(Stored items)
/-- Hypotheses that the clauses of `Obligations.DmaActs` meet. -/
theorem test_DmaActs_hyps :
    (∃ (s : State) (c : Fin 16), ((s.dmaOf c).state = .idle ∨ (s.dmaOf c).state = .parked ∨ (s.dmaOf c).state = .stopped ∨ (s.dmaOf c).state = .halted)) ∧
    (∃ (s : State) (c : Fin 16), ((s.dmaOf c).state = .stopped ∨ (s.dmaOf c).state = .halted)) ∧
    (∃ (s : State) (c : Fin 16), ((s.dmaOf c).state = .idle ∨ (s.dmaOf c).state = .parked)) ∧
    (∃ (s : State) (c : Fin 16), ((s.dmaOf c).state = .running ∨ (s.dmaOf c).state = .stopping)) ∧
    (∃ (s : State) (c : Fin 16), ((s.dmaOf c).state = .running ∨ (s.dmaOf c).state = .stopping)) ∧
    (∃ (s : State) (c : Fin 16), ((s.dmaOf c).image.invalid = false) ∧ ((s.dmaOf c).image.overlaps = false) ∧ ((s.dmaOf c).state = .idle)) ∧
    (∃ (s : State) (c : Fin 16), ((s.dmaOf c).state = .running)) ∧
    (∃ (s : State) (c : Fin 16), ((s.dmaOf c).state = .parked)) ∧
    (∃ (s : State) (c : Fin 16), ((s.dmaOf c).state = .stopped ∨ (s.dmaOf c).state = .parked ∨ (s.dmaOf c).state = .halted)) ∧
    (∃ (s : State) (c : Fin 16) (link : _), ((s.dmaOf c).state = .parked) ∧ (s.tailWord c (s.dmaOf c).cur = .inr (false, link))) ∧
    (∃ (s : State) (c : Fin 16) (d : _), ((s.dmaOf c).state = .running) ∧ ((s.dmaOf c).ahead = []) ∧ ((s.dmaOf c).desc = some d) ∧ (d.last = true)) ∧
    (∃ (s : State) (c : Fin 16), ((s.dmaOf c).state = .idle ∨ (s.dmaOf c).state = .stopped ∨ (s.dmaOf c).state = .halted)) ∧
    (∃ (s : State) (c : Fin 16) (f : Fin 16), (f ≠ 0)) ∧
    (∃ (s : State) (c : Fin 16), (s.pl.vfEnable = true)) ∧
    (∃ (s : State) (part : RegPart) (v : U64) (m : Mbx), (m ≠ 16) ∧ ((s.box m).enable = false) ∧ ((s.box m).quiesced = false) ∧ ((s.box m).halted = false)) ∧
    (∃ (s : State) (part : RegPart) (v : U64) (m : Mbx), (m ≠ 16) ∧ ((s.box m).enable = false) ∧ ((s.box m).quiesced = false) ∧ ((s.box m).halted = false)) ∧
    (∃ (s : State) (part : RegPart) (v : U64) (m : Mbx), (m ≠ 16) ∧ ((s.box m).enable = false) ∧ ((s.box m).quiesced = false) ∧ ((s.box m).halted = false)) ∧
    (∃ (s : State) (part : RegPart) (v : U64) (m : Mbx), ((s.box m).enable = true ∨ (s.box m).quiesced = true ∨ (s.box m).halted = true)) ∧
    (∃ (s : State) (part : RegPart) (v : U64) (m : Mbx), ((s.box m).enable = true ∨ (s.box m).quiesced = true ∨ (s.box m).halted = true)) ∧
    (∃ (s : State) (part : RegPart) (v : U64) (m : Mbx), ((s.box m).enable = true ∨ (s.box m).quiesced = true ∨ (s.box m).halted = true)) ∧
    (∃ (s : State) (part : RegPart) (v : U64) (m : Mbx) (e : Fin 9) (d : Fin 4), (m ≠ 16) ∧ ((s.box m).halted = false) ∧ (m = 0 ∨ e = 0)) ∧
    (∃ (s : State) (part : RegPart) (v : U64), (v.getLsbD 0 = true)) ∧
    (∃ (s : State) (part : RegPart) (v : U64), (v.getLsbD 0 = false)) ∧
    (∃ (s : State) (part : RegPart) (v : U64) (c : Fin 16), ((s.dmaOf c).state ≠ .running) ∧ ((s.dmaOf c).state ≠ .stopping)) ∧
    (∃ (s : State) (part : RegPart) (v : U64) (c : Fin 16), ((s.dmaOf c).state ≠ .running) ∧ ((s.dmaOf c).state ≠ .stopping)) ∧
    (∃ (s : State) (part : RegPart) (v : U64) (c : Fin 16), ((s.dmaOf c).state ≠ .running) ∧ ((s.dmaOf c).state ≠ .stopping)) ∧
    (∃ (s : State) (part : RegPart) (v : U64) (c : Fin 16), ((s.dmaOf c).state ≠ .running) ∧ ((s.dmaOf c).state ≠ .stopping)) ∧
    (∃ (s : State) (part : RegPart) (v : U64) (c : Fin 16), ((s.dmaOf c).state ≠ .running) ∧ ((s.dmaOf c).state ≠ .stopping)) :=
  ⟨⟨withDma { dma0 with state := .idle, desc := none }, 0, .inl (by decide +kernel)⟩,
   ⟨withDma { dma0 with state := .stopped }, 0, .inl (by decide +kernel)⟩,
   ⟨withDma { dma0 with state := .idle }, 0, .inl (by decide +kernel)⟩,
   ⟨withDma dma0, 0, .inl (by decide +kernel)⟩,
   ⟨withDma dma0, 0, .inl (by decide +kernel)⟩,
   ⟨withDma { dma0 with state := .idle, desc := none }, 0, by decide +kernel, by decide +kernel, by decide +kernel⟩,
   ⟨withDma dma0, 0, by decide +kernel⟩,
   ⟨withDma { dma0 with state := .parked }, 0, by decide +kernel⟩,
   ⟨withDma { dma0 with state := .parked }, 0, .inr (.inl (by decide +kernel))⟩,
   ⟨withDma { dma0 with state := .parked, next := 64 }, 0, 64, by decide +kernel, by decide +kernel⟩,
   ⟨withDma dma0, 0, dsc0, by decide +kernel, by decide +kernel, by decide +kernel, by decide +kernel⟩,
   ⟨withDma { dma0 with state := .idle }, 0, .inl (by decide +kernel)⟩,
   ⟨sPics, 0, 1, by decide +kernel⟩,
   ⟨{ sPics with pl := { sPics.pl with vfEnable := true } }, 0, by decide +kernel⟩,
   ⟨sReady, .whole, 5, 1, by decide +kernel, by decide +kernel, by decide +kernel, by decide +kernel⟩,
   ⟨sReady, .whole, 5, 1, by decide +kernel, by decide +kernel, by decide +kernel, by decide +kernel⟩,
   ⟨sReady, .whole, 5, 1, by decide +kernel, by decide +kernel, by decide +kernel, by decide +kernel⟩,
   ⟨sReady, .whole, 5, 0, .inl (by decide +kernel)⟩,
   ⟨sReady, .whole, 5, 0, .inl (by decide +kernel)⟩,
   ⟨sReady, .whole, 5, 0, .inl (by decide +kernel)⟩,
   ⟨sReady, .low, 5, 0, 1, 2, by decide +kernel, by decide +kernel, .inl rfl⟩,
   ⟨sReady, .whole, 1, by decide +kernel⟩,
   ⟨sReady, .whole, 0, by decide +kernel⟩,
   ⟨sReady, .whole, 5, 0, by decide +kernel, by decide +kernel⟩,
   ⟨sReady, .whole, 5, 0, by decide +kernel, by decide +kernel⟩,
   ⟨sReady, .whole, 5, 0, by decide +kernel, by decide +kernel⟩,
   ⟨sReady, .whole, 5, 0, by decide +kernel, by decide +kernel⟩,
   ⟨sReady, .whole, 5, 0, by decide +kernel, by decide +kernel⟩⟩

/-- Hypotheses that `Obligations.DescriptorCopiesItsBytes` meets. -/
theorem test_DescriptorCopiesItsBytes_hyps :
    ∃ (s : State) (c : Fin 16) (d : Desc), ((s.dmaOf c).state = .running ∨ (s.dmaOf c).state = .stopping) ∧ ((s.dmaOf c).desc = some d) ∧ (s.pwr.asleep = false) :=
  ⟨withDma dma0, 0, dsc0, .inl (by decide +kernel), by decide +kernel, by decide +kernel⟩

/-- Hypotheses that `Obligations.FailedAccessHaltsItsChannel` meets. -/
theorem test_FailedAccessHaltsItsChannel_hyps :
    ∃ (s : State) (c : Fin 16) (e : DmaError) (a : U64) (write : Bool) (d : Desc), ((s.dmaOf c).state = .running ∨ (s.dmaOf c).state = .stopping) ∧ ((s.dmaOf c).desc = some d) ∧ (e = .readError ∨ e = .writeError ∨ e = .poisoned) :=
  ⟨withDma dma0, 0, .readError, 0, false, dsc0, .inl (by decide +kernel), by decide +kernel, .inl rfl⟩

/-- Hypotheses that the clauses of `Obligations.KeystoneActs` meet. -/
theorem test_KeystoneActs_hyps :
    (∃ (s : State) (m : Mbx) (c : Cmd) (slot : U8) (image : PierImage), (s.accepts m (rowKeepImage m slot image) c = true)) ∧
    (∃ (s : State) (m : Mbx) (c : Cmd) (slot : U8) (force : Bool) (commitS : U32), (s.takes m (rowKeepActivate m 0 slot force commitS) c 0 = true)) ∧
    (∃ (s : State) (m : Mbx) (c : Cmd) (force : Bool) (commitS : U32) (svn : Nat), (s.takes m (rowKeepActivate m 1 0 force commitS) c 0 = true) ∧ (svn = max s.keep.fusedSvn (s.keep.image s.keep.runB).svn)) ∧
    (∃ (s : State) (m : Mbx) (c : Cmd) (force : Bool) (commitS : U32) (b : Bool), (s.takes m (rowKeepActivate m 2 0 force commitS) c 0 = true) ∧ (s.fallback = some b)) ∧
    (∃ (s : State) (m : Mbx) (c : Cmd), (s.takes m (rowKeepImages m) c 56 = true)) ∧
    (∃ (s : State) (m : Mbx) (c : Cmd), (s.takes m rowKsStatus c 24 = true)) ∧
    (∃ (s : State) (m : Mbx) (c : Cmd), (s.takes m (rowKsPropose m none) c 0 = true)) ∧
    (∃ (s : State) (m : Mbx) (c : Cmd) (p : Proposal), (c.hdr.reqLen = 0) ∧ (s.takes m (rowKsPropose m (some p)) c 0 = true)) ∧
    (∃ (s : State) (m : Mbx) (c : Cmd) (p : Proposal), (c.hdr.reqLen ≠ 0) ∧ (s.accepts m (rowKsPropose m (some p)) c = true)) ∧
    (∃ (s : State) (m : Mbx) (c : Cmd) (t : _) (n : _), (s.ks.cert = some (t, n)) ∧ (s.takes m rowKsCert c (40 + (Config.certificate n).length) = true)) ∧
    (∃ (s : State) (m : Mbx) (c : Cmd) (first : U32) (count : U16) (l : List KsRec), (l = (s.ks.log.dropWhile (fun r => r.seq != first)).take count.toNat) ∧ (s.takes m (rowKsLog first count) c (8 + (l.flatMap ksRecBytes).length) = true)) ∧
    (∃ (s : State) (m : Mbx) (c : Cmd) (type : U8) (b : Bytes), (b = (if type = 1 then s.ks.policy.permissions.flatMap (fun w => le 4 w.toNat) else Config.section_ type.toNat (if s.ks.policyOk then s.ks.activeSlot else 2))) ∧ (s.takes m (rowKsPolicy type) c (8 + b.length) = true)) ∧
    (∃ (s : State) (a : _), (s.twin.state = .standby) ∧ (s.twin.throttleAsk = some a) ∧ (a.2 ≤ s.clk)) ∧
    (∃ (s : State) (source : U16) (offset : U16) (n : Nat) (u : State), (s.pins.resetN = true) ∧ (n = source.toNat + 65536 * offset.toNat) ∧ (u = { s with ks := { s.ks with rejects := satInc s.ks.rejects, rejectLast := BitVec.ofNat 32 n, rejectAt := some s.chipS } })) ∧
    (∃ (s : State), (s.ks.state = .run) ∧ (s.ks.verified = true) ∧ (s.ks.released = false) ∧ (s.boot.recovery = false) ∧ (2 ≤ s.ks.seenRounds ∨ s.twin.lastStart + State.ticksOfUs 1500 ≤ s.clk)) ∧
    (∃ (s : State) (y : Nat) (l : Layout) (n : Nat) (r : PolicyRule) (g : Region), (tget s.pic.layouts y = some l) ∧ (l.awaiting = false) ∧ (l.basted = none) ∧ (s.winner l.conf = some (n, r)) ∧ ((s.ks.policy.overlays[r.overlay.toNat]?).bind (placeOverlay l r) = some g) ∧ (tget l.regions 3 ≠ some g)) ∧
    (∃ (s : State) (y : Nat) (l : Layout) (n : Nat) (r : PolicyRule), (tget s.pic.layouts y = some l) ∧ (l.awaiting = false) ∧ (l.basted = none) ∧ (s.winner l.conf = some (n, r)) ∧ ((s.ks.policy.overlays[r.overlay.toNat]?).bind (placeOverlay l r) = none) ∧ (tget l.regions 3 = none)) ∧
    (∃ (s : State) (y : Nat) (l : Layout) (g : Region), (tget s.pic.layouts y = some l) ∧ (l.awaiting = false) ∧ (l.basted = none) ∧ (s.winner l.conf = none) ∧ (tget l.regions 3 = some g) ∧ (g.byKeystone = true)) ∧
    (∃ (s : State) (k : Nat) (q : Conf), (tget s.model.confs k = some q) ∧ (q.basted = none) ∧ (q.origin.isSome = true)) ∧
    (∃ (s : State) (level : Fin 4), (s.pwr.levelDue = some level.val) ∧ (level.val ≠ 0 ∨ s.pwr.levelNow = 0)) ∧
    (∃ (s : State) (r : Rail) (mV : Nat), (s.pins.resetN = true) ∧ (s.railOk r mV = false) ∧ (s.ks.state ≠ .trip)) ∧
    (∃ (s : State) (r : Rail) (mV : Nat), (s.pins.resetN = true) ∧ (s.railOk r mV = false) ∧ (s.ks.state = .trip) ∧ (s.ks.tripThermal = false)) ∧
    (∃ (s : State) (t : Nat), (s.ks.state = .trip) ∧ (s.ks.clearSince = some t) ∧ (t + (if s.ks.tripThermal then 10 * State.ticksPerS else 100 * State.ticksPerMs) ≤ s.clk)) ∧
    (∃ (s : State), (s.pins.resetN = true)) ∧
    (∃ (s : State) (r : Fin 2) (target : Nat), (s.ks.state ≠ .trip) ∧ (s.ks.state ≠ .park) ∧ (s.pins.resetN = true) ∧ (s.ks.avsStuck.get r = false) ∧ (s.ks.avsMv.get r ≠ target) ∧ (700 ≤ target) ∧ (target ≤ 850) ∧ (((s.ks.avsAt.get r).all (fun t => decide (t + State.ticksOfUs 10 ≤ s.clk)) || s.ks.avsWait.get r) = true)) ∧
    (∃ (s : State) (r : Fin 2) (t : Nat) (n : Nat), (s.ks.avsWait.get r = true) ∧ (s.ks.avsAt.get r = some t) ∧ (t + State.ticksPerMs ≤ s.clk) ∧ (n = s.ks.avsMiss.get r + 1)) ∧
    (∃ (s : State) (m : Mbx) (n : Nat) (p : Proposal), (s.ks.writing = some (m, n, p))) ∧
    (∃ (s : State) (m : Mbx) (n : Nat) (b : Bool) (x : PierImage), (s.keep.imageFor = some (m, n, b, x))) ∧
    (∃ (s : State) (m : Mbx) (n : Nat) (b : Bool) (x : PierImage), (s.keep.imageFor = some (m, n, b, x))) ∧
    (∃ (s : State) (t : _), (s.keep.activateAt = some t)) ∧
    (∃ (s : State), (s.inTrial = true) ∧ (s.isReady 3 = false) ∧ (60 * State.ticksPerS ≤ s.clk)) ∧
    (∃ (s : State) (t : _), (s.inTrial = true) ∧ (s.keep.commitS = some t) ∧ (t * State.ticksPerS ≤ s.clk)) :=
  ⟨⟨asksFor (cmdWith (rowKeepImage 0 1 img0) (fun h => { h with reqLen := 65536 })) sPics, 0, cmdWith (rowKeepImage 0 1 img0) (fun h => { h with reqLen := 65536 }), 1, img0, by decide +kernel⟩,
   ⟨(asks (rowKeepActivate (0 : Mbx) 0 (1 : U8) (true : Bool) (60 : U32)) (withKeep (fun k => { k with slotB := { k.slotB with state := .staged } }))), 0, (cmdFor (rowKeepActivate (0 : Mbx) 0 (1 : U8) (true : Bool) (60 : U32))), 1, true, 60, by decide +kernel⟩,
   ⟨(asks (rowKeepActivate (0 : Mbx) 1 0 (true : Bool) (0 : U32)) trial0), 0, (cmdFor (rowKeepActivate (0 : Mbx) 1 0 (true : Bool) (0 : U32))), true, 0, _, by decide +kernel, rfl⟩,
   ⟨(asks (rowKeepActivate (0 : Mbx) 2 0 (true : Bool) (0 : U32)) (withKeep (fun k => { k with slotB := { k.slotB with state := .committed } }))), 0, (cmdFor (rowKeepActivate (0 : Mbx) 2 0 (true : Bool) (0 : U32))), true, 0, true, by decide +kernel, by decide +kernel⟩,
   ⟨(asks (rowKeepImages (0 : Mbx)) sLegs), 0, (cmdFor (rowKeepImages (0 : Mbx))), by decide +kernel⟩,
   ⟨(asks rowKsStatus sLegs), 0, (cmdFor rowKsStatus), by decide +kernel⟩,
   ⟨asksFor (cmdWith (rowKsPropose 0 none) (fun h => { h with reqLen := 0 })) sPics, 0, cmdWith (rowKsPropose 0 none) (fun h => { h with reqLen := 0 }), by decide +kernel⟩,
   ⟨asksFor (cmdWith (rowKsPropose 0 (some prop0)) (fun h => { h with reqLen := 0 })) fuse0, 0, cmdWith (rowKsPropose 0 (some prop0)) (fun h => { h with reqLen := 0 }), prop0, by decide +kernel, by decide +kernel⟩,
   ⟨(asks (rowKsPropose (0 : Mbx) (some (prop0 : Proposal))) fuse0), 0, (cmdFor (rowKsPropose (0 : Mbx) (some (prop0 : Proposal)))), prop0, by decide +kernel, by decide +kernel⟩,
   ⟨sCert, 0, cmdFor rowKsCert, 0, 1, by decide +kernel, cert_takes⟩,
   ⟨(asks (rowKsLog (1 : U32) (5 : U16)) fuse0), 0, (cmdFor (rowKsLog (1 : U32) (5 : U16))), 1, 5, _, rfl, by decide +kernel⟩,
   ⟨(asks (rowKsPolicy (1 : U8)) fuse0), 0, (cmdFor (rowKsPolicy (1 : U8))), 1, _, rfl, by decide +kernel⟩,
   ⟨(withTwin { sStandby.twin with throttleAsk := some (1, 5) }), (1, 5), by decide +kernel, by decide +kernel, by decide +kernel⟩,
   ⟨sPics, 1, 2, _, _, by decide +kernel, rfl, rfl⟩,
   ⟨(withKs (fun k => { k with released := false })), by decide +kernel, by decide +kernel, by decide +kernel, by decide +kernel, .inr (by decide +kernel)⟩,
   ⟨(rules [rule0]), 0, lay0, 0, rule0, { overlay := 0, byKeystone := true, x := 0, y := 0 }, by decide +kernel, by decide +kernel, by decide +kernel, by decide +kernel, by decide +kernel, by decide +kernel⟩,
   ⟨(rules [{ rule0 with overlay := 1 }]), 0, lay0, 0, { rule0 with overlay := 1 }, by decide +kernel, by decide +kernel, by decide +kernel, by decide +kernel, by decide +kernel, by decide +kernel⟩,
   ⟨(rules [] (withLayout { lay0 with regions := [(3, { overlay := 0, x := 0, y := 0, byKeystone := true })] })), 0, { lay0 with regions := [(3, { overlay := 0, x := 0, y := 0, byKeystone := true })] }, { overlay := 0, x := 0, y := 0, byKeystone := true }, by decide +kernel, by decide +kernel, by decide +kernel, by decide +kernel, by decide +kernel, by decide +kernel⟩,
   ⟨(rules [rule0]), 0, conf0, by decide +kernel, by decide +kernel, by decide +kernel⟩,
   ⟨{ sPics with pwr := { sPics.pwr with levelDue := some 2 } }, 2, by decide +kernel, .inl (by decide)⟩,
   ⟨sPics, .vddAo, 0, by decide +kernel, by decide +kernel, by decide +kernel⟩,
   ⟨(withKs (fun k => { k with state := .trip })), .vddAo, 0, by decide +kernel, by decide +kernel, by decide +kernel, by decide +kernel⟩,
   ⟨(withKs (fun k => { k with state := .trip, clearSince := some 0 })), 0, by decide +kernel, by decide +kernel, by decide +kernel⟩,
   ⟨sPics, by decide +kernel⟩,
   ⟨sPics, 0, 800, by decide +kernel, by decide +kernel, by decide +kernel, by decide +kernel, by decide +kernel, by decide +kernel, by decide +kernel, by decide +kernel⟩,
   ⟨(withKs (fun k => { k with avsWait := #v[true, false], avsAt := #v[some 0, none] })), 0, 0, _, by decide +kernel, by decide +kernel, by decide +kernel, rfl⟩,
   ⟨(withKs (fun k => { k with writing := some (0, 1, prop0) })), 0, 1, prop0, by decide +kernel⟩,
   ⟨(withKeep (fun k => { k with imageFor := some (0, 1, true, img0) })), 0, 1, true, img0, by decide +kernel⟩,
   ⟨(withKeep (fun k => { k with imageFor := some (0, 1, true, img0) })), 0, 1, true, img0, by decide +kernel⟩,
   ⟨(withKeep (fun k => { k with activateAt := some 5 })), 5, by decide +kernel⟩,
   ⟨({ trial0 with boot := { trial0.boot with readiness := 0 } }), by decide +kernel, by decide +kernel, by decide +kernel⟩,
   ⟨trial0, 5, by decide +kernel, by decide +kernel, by decide +kernel⟩⟩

EXERCISE: Retype exactly the lines from the start of the entries through the one with "(∃ (s : State) (c : Fin 16) (d"; include both ends.

FINAL ANSWER:
/-- Hypotheses that the clauses of `Obligations.DmaActs` meet. -/
theorem test_DmaActs_hyps :
    (∃ (s : State) (c : Fin 16), ((s.dmaOf c).state = .idle ∨ (s.dmaOf c).state = .parked ∨ (s.dmaOf c).state = .stopped ∨ (s.dmaOf c).state = .halted)) ∧
    (∃ (s : State) (c : Fin 16), ((s.dmaOf c).state = .stopped ∨ (s.dmaOf c).state = .halted)) ∧
    (∃ (s : State) (c : Fin 16), ((s.dmaOf c).state = .idle ∨ (s.dmaOf c).state = .parked)) ∧
    (∃ (s : State) (c : Fin 16), ((s.dmaOf c).state = .running ∨ (s.dmaOf c).state = .stopping)) ∧
    (∃ (s : State) (c : Fin 16), ((s.dmaOf c).state = .running ∨ (s.dmaOf c).state = .stopping)) ∧
    (∃ (s : State) (c : Fin 16), ((s.dmaOf c).image.invalid = false) ∧ ((s.dmaOf c).image.overlaps = false) ∧ ((s.dmaOf c).state = .idle)) ∧
    (∃ (s : State) (c : Fin 16), ((s.dmaOf c).state = .running)) ∧
    (∃ (s : State) (c : Fin 16), ((s.dmaOf c).state = .parked)) ∧
    (∃ (s : State) (c : Fin 16), ((s.dmaOf c).state = .stopped ∨ (s.dmaOf c).state = .parked ∨ (s.dmaOf c).state = .halted)) ∧
    (∃ (s : State) (c : Fin 16) (link : _), ((s.dmaOf c).state = .parked) ∧ (s.tailWord c (s.dmaOf c).cur = .inr (false, link))) ∧
    (∃ (s : State) (c : Fin 16) (d : _), ((s.dmaOf c).state = .running) ∧ ((s.dmaOf c).ahead = []) ∧ ((s.dmaOf c).desc = some d) ∧ (d.last = true)) ∧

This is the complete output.